◆ THE PROBLEM ◆
Using the data below, return all lines in which "that" appears.

◆ EXTRACTED INFORMATION ◆
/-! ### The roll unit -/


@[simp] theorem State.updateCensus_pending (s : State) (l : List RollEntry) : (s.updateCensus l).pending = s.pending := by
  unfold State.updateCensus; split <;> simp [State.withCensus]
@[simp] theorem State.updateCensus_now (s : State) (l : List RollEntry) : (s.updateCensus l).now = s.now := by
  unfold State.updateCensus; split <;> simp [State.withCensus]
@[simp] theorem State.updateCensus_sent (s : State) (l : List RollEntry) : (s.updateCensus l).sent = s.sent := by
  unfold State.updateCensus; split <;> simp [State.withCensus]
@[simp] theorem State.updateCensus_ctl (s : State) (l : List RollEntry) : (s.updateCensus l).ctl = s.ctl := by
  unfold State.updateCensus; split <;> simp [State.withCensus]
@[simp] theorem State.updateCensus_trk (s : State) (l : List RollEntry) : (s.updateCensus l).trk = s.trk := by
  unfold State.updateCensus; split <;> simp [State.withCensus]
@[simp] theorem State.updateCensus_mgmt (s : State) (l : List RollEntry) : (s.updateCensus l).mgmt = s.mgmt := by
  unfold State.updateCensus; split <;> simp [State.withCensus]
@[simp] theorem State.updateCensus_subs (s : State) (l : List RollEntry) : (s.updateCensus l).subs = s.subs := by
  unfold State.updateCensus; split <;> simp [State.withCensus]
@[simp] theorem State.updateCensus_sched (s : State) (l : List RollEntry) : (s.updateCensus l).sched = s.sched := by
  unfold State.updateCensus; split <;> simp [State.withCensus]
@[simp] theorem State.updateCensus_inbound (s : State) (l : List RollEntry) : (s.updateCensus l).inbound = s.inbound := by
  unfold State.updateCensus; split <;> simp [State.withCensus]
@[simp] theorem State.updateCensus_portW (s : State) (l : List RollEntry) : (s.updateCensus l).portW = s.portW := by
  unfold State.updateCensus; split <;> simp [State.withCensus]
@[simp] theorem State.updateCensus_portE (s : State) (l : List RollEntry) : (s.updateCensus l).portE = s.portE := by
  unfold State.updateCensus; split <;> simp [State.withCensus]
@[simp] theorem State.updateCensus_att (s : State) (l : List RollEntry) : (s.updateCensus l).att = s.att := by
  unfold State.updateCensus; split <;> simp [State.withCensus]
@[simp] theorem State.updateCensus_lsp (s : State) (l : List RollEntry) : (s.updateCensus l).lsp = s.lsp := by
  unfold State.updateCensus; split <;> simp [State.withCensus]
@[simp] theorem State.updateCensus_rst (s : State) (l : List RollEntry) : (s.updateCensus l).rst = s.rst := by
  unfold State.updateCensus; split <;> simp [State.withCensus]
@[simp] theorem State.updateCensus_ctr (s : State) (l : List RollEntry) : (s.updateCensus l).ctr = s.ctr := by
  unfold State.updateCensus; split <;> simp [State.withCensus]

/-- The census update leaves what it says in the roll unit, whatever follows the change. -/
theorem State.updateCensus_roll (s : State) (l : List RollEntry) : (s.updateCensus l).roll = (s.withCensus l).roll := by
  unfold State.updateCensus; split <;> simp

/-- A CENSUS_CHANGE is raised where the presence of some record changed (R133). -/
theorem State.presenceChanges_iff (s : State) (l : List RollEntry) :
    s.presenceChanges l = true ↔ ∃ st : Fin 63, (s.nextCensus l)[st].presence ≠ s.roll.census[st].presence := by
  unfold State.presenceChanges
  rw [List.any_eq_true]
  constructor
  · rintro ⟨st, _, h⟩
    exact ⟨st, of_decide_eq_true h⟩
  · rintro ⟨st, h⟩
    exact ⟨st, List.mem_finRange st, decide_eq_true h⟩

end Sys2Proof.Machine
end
---
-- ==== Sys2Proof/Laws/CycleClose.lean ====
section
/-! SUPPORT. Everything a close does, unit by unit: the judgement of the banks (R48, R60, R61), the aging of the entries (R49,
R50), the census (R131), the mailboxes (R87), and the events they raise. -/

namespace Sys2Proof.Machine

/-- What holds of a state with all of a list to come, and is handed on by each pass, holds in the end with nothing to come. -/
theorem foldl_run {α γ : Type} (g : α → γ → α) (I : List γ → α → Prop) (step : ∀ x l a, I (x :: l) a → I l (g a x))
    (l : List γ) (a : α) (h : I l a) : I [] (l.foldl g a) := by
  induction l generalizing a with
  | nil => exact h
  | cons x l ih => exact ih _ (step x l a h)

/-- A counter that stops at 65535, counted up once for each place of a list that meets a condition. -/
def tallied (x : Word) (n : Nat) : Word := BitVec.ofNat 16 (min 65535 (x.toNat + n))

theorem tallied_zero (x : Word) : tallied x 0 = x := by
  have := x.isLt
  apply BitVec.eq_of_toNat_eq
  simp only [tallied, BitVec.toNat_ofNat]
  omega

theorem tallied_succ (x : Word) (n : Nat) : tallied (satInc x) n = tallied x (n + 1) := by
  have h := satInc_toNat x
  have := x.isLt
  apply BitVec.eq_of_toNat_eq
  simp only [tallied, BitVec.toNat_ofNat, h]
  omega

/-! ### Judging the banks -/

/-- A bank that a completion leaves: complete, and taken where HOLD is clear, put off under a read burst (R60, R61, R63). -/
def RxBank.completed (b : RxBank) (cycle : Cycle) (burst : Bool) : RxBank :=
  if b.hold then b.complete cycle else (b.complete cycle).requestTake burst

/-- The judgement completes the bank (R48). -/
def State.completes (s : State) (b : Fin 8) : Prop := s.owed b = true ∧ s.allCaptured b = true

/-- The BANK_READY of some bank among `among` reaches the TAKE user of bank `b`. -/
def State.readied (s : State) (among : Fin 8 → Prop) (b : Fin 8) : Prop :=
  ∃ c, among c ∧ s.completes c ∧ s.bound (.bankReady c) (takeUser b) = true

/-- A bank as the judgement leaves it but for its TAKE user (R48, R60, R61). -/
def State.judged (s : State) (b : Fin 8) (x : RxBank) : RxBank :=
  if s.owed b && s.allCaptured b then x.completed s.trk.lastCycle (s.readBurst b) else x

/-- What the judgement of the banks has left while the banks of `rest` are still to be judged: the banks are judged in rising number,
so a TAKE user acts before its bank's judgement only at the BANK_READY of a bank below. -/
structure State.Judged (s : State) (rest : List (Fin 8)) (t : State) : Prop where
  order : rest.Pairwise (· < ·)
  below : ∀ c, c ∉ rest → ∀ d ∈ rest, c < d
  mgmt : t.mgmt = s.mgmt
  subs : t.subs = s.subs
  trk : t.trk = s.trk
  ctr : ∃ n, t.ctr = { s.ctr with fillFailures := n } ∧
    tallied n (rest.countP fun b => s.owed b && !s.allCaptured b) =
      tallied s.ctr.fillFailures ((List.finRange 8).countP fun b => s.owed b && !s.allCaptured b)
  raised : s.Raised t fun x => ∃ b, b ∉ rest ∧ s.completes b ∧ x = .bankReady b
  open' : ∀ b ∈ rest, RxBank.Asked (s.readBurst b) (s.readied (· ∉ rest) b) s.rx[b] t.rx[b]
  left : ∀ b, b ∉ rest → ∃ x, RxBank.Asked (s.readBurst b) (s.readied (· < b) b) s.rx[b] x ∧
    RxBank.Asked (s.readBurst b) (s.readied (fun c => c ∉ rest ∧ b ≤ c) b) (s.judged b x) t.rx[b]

◆ OUTPUT OF THE TASK ◆
/-- A counter that stops at 65535, counted up once for each place of a list that meets a condition. -/
/-- A bank that a completion leaves: complete, and taken where HOLD is clear, put off under a read burst (R60, R61, R63). -/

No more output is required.